» Task statement: Copy, from the listing, every line in which the string "StepRaises" is present.

» Excerpted data:
/-- R211: only the host can cancel a step, and only one waiting on IN, by answering `in_fail`: it ends with InputUnavailable
and commits nothing. A step waiting on OUT never ends with an error. -/
def Obligations.OnlyAWaitingInCanBeCancelled : Prop :=
  (∀ (s : State) (ea : Nat) (rest : List InAnswer), s.phase = .awaitIn ea → s.inAnswers = .fail :: rest →
    step s = .next { s with
      rsp := some (.error .inputUnavailable), phase := .idle, inAnswers := rest, events := s.events ++ [.inFail] }) ∧
  ∀ (s t : State) (v : Cell) (e : StepError), s.phase = .awaitOut v → step s = .next t → t.rsp ≠ some (.error e)

/-- The frame of IN, however it ends: RB, MEM_LEN and the OUT side are unchanged, and so is every cell but the one the
operand resolves to; where it does not resolve, or the step waits or fails, all of memory. -/
def Obligations.InFrame : Prop :=
  ∀ (s t : State) (p : Param), exec (.inp p) s = .next t →
    t.rb = s.rb ∧ t.memLen = s.memLen ∧ t.outAcks = s.outAcks ∧ t.outputs = s.outputs ∧
    (∀ ea, resolveAddress s p = .ok ea → ∀ a, a ≠ ea → t.mem.get a = s.mem.get a) ∧
    (∀ e, resolveAddress s p = .error e → t.mem = s.mem ∧ t.inAnswers = s.inAnswers) ∧
    (t.rsp ≠ some .continued → t.mem = s.mem)

/-- The frame of the instructions that store nothing, OUT, JT, JF, ARB and HLT, however they end: all of memory, MEM_LEN and
the IN side are unchanged; RB is unchanged but for ARB, and the OUT side but for OUT. -/
def Obligations.NonStoringInstructionsFrame : Prop :=
  ∀ (i : Instr) (s t : State),
    ((∃ p, i = .out p) ∨ (∃ p1 p2, i = .jt p1 p2) ∨ (∃ p1 p2, i = .jf p1 p2) ∨ (∃ p, i = .arb p) ∨ i = .hlt) →
    exec i s = .next t →
    t.mem = s.mem ∧ t.memLen = s.memLen ∧ t.inAnswers = s.inAnswers ∧ ((∀ p, i ≠ .arb p) → t.rb = s.rb) ∧
    ((∀ p, i ≠ .out p) → t.outputs = s.outputs ∧ t.outAcks = s.outAcks)

/-! ### JT, JF -/

/-- JT where it completes: taken on every non-zero value, to the target's value; otherwise on by 3. -/
def Obligations.JtJumpsOnNonZero : Prop :=
  ∀ (s : State) (p1 p2 : Param) (c v : Cell), s.pc.toNat < s.memLen.val →
    resolveValue s p1 = .ok c → resolveValue s p2 = .ok v → (c.val ≠ 0 → 0 ≤ v.val) →
    ∃ pc : PcWord, (pc.toNat : Int) = (if c.val ≠ 0 then v.val else s.pc.toNat + 3) ∧
      exec (.jt p1 p2) s = .next { s with
        pc := pc, rsp := some .continued, phase := .idle,
        events := s.events ++ resolutionReads s p1 ++ resolutionReads s p2 }

/-- JF where it completes: taken on zero only, to the target's value; otherwise on by 3. -/
def Obligations.JfJumpsOnZero : Prop :=
  ∀ (s : State) (p1 p2 : Param) (c v : Cell), s.pc.toNat < s.memLen.val →
    resolveValue s p1 = .ok c → resolveValue s p2 = .ok v → (c.val = 0 → 0 ≤ v.val) →
    ∃ pc : PcWord, (pc.toNat : Int) = (if c.val = 0 then v.val else s.pc.toNat + 3) ∧
      exec (.jf p1 p2) s = .next { s with
        pc := pc, rsp := some .continued, phase := .idle,
        events := s.events ++ resolutionReads s p1 ++ resolutionReads s p2 }

/-- R122: a taken jump to a negative target raises InvalidAddress with the target and its parameter, PC unchanged; a taken
jump to a target past memory is committed, and the next step's fetch raises InvalidAddress. -/
def Obligations.TakenJumpTargets : Prop :=
  ∀ (s : State) (p1 p2 : Param) (c v : Cell), resolveValue s p1 = .ok c → resolveValue s p2 = .ok v →
    (v.val < 0 →
      (c.val ≠ 0 → exec (.jt p1 p2) s = .next { s with
        rsp := some (.error (.invalidAddress v.val (some p2))), phase := .idle,
        events := s.events ++ resolutionReads s p1 ++ resolutionReads s p2 }) ∧
      (c.val = 0 → exec (.jf p1 p2) s = .next { s with
        rsp := some (.error (.invalidAddress v.val (some p2))), phase := .idle,
        events := s.events ++ resolutionReads s p1 ++ resolutionReads s p2 })) ∧
    (0 ≤ v.val → (c.val ≠ 0 → ∃ t, exec (.jt p1 p2) s = .next t ∧ t.rsp = some .continued ∧ (t.pc.toNat : Int) = v.val ∧
        ((s.memLen.val : Int) ≤ v.val → StepRaises t (.invalidAddress v.val none))) ∧
      (c.val = 0 → ∃ t, exec (.jf p1 p2) s = .next t ∧ t.rsp = some .continued ∧ (t.pc.toNat : Int) = v.val ∧
        ((s.memLen.val : Int) ≤ v.val → StepRaises t (.invalidAddress v.val none))))

/-! ### ARB, HLT -/

/-- ARB where it completes: RB becomes the exact sum, PC goes on by 2; the operand is resolved with the old RB. -/
def Obligations.ArbAdjustsRb : Prop :=
  ∀ (s : State) (p : Param) (v b : Cell), s.pc.toNat < s.memLen.val →
    resolveValue s p = .ok v → b.val = s.rb.val + v.val →
    ∃ pc : PcWord, pc.toNat = s.pc.toNat + 2 ∧
      exec (.arb p) s = .next { s with
        rb := b, pc := pc, rsp := some .continued, phase := .idle, events := s.events ++ resolutionReads s p }

/-- ARB where RB plus the operand leaves INT64: ArithmeticOverflow with RB and the operand, nothing changed. -/
def Obligations.ArbOverflows : Prop :=
  ∀ (s : State) (p : Param) (v : Cell), resolveValue s p = .ok v → ¬ InInt64 (s.rb.val + v.val) →
    exec (.arb p) s = .next { s with
      rsp := some (.error (.arithmeticOverflow .arb s.rb v)), phase := .idle,
      events := s.events ++ resolutionReads s p }

/-- R61: an ARB in Relative mode forms its operand's address from the old RB. -/
def Obligations.RelativeArbUsesTheOldRb : Prop :=
  ∀ (s : State) (v b : Cell) (a : Nat), s.pc.toNat < s.memLen.val →
    (a : Int) = s.rb.val + v.val → a < s.memLen.val → b.val = s.rb.val + (s.mem.get a).val →
    ∃ t, exec (.arb ⟨v, .relative⟩) s = .next t ∧ t.rb = b ∧ PortEvent.memRead a (s.mem.get a) ∈ t.events

/-- HLT completes with result HALT and changes nothing else (R190). -/
def Obligations.HltChangesNothing : Prop :=
  ∀ (s : State), s.pc.toNat < s.memLen.val →
    exec .hlt s = .next { s with rsp := some .halted, phase := .idle }

/-- R191: a step after HALT at the same PC returns HALT again and changes nothing. -/
def Obligations.HaltIsIdempotent : Prop :=
  ∀ (s t : State), step s = .next t → t.rsp = some .halted →
    step t = .next t ∧ t.mem = s.mem ∧ t.pc = s.pc ∧ t.rb = s.rb
end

» Task response:
        ((s.memLen.val : Int) ≤ v.val → StepRaises t (.invalidAddress v.val none))) ∧
        ((s.memLen.val : Int) ≤ v.val → StepRaises t (.invalidAddress v.val none))))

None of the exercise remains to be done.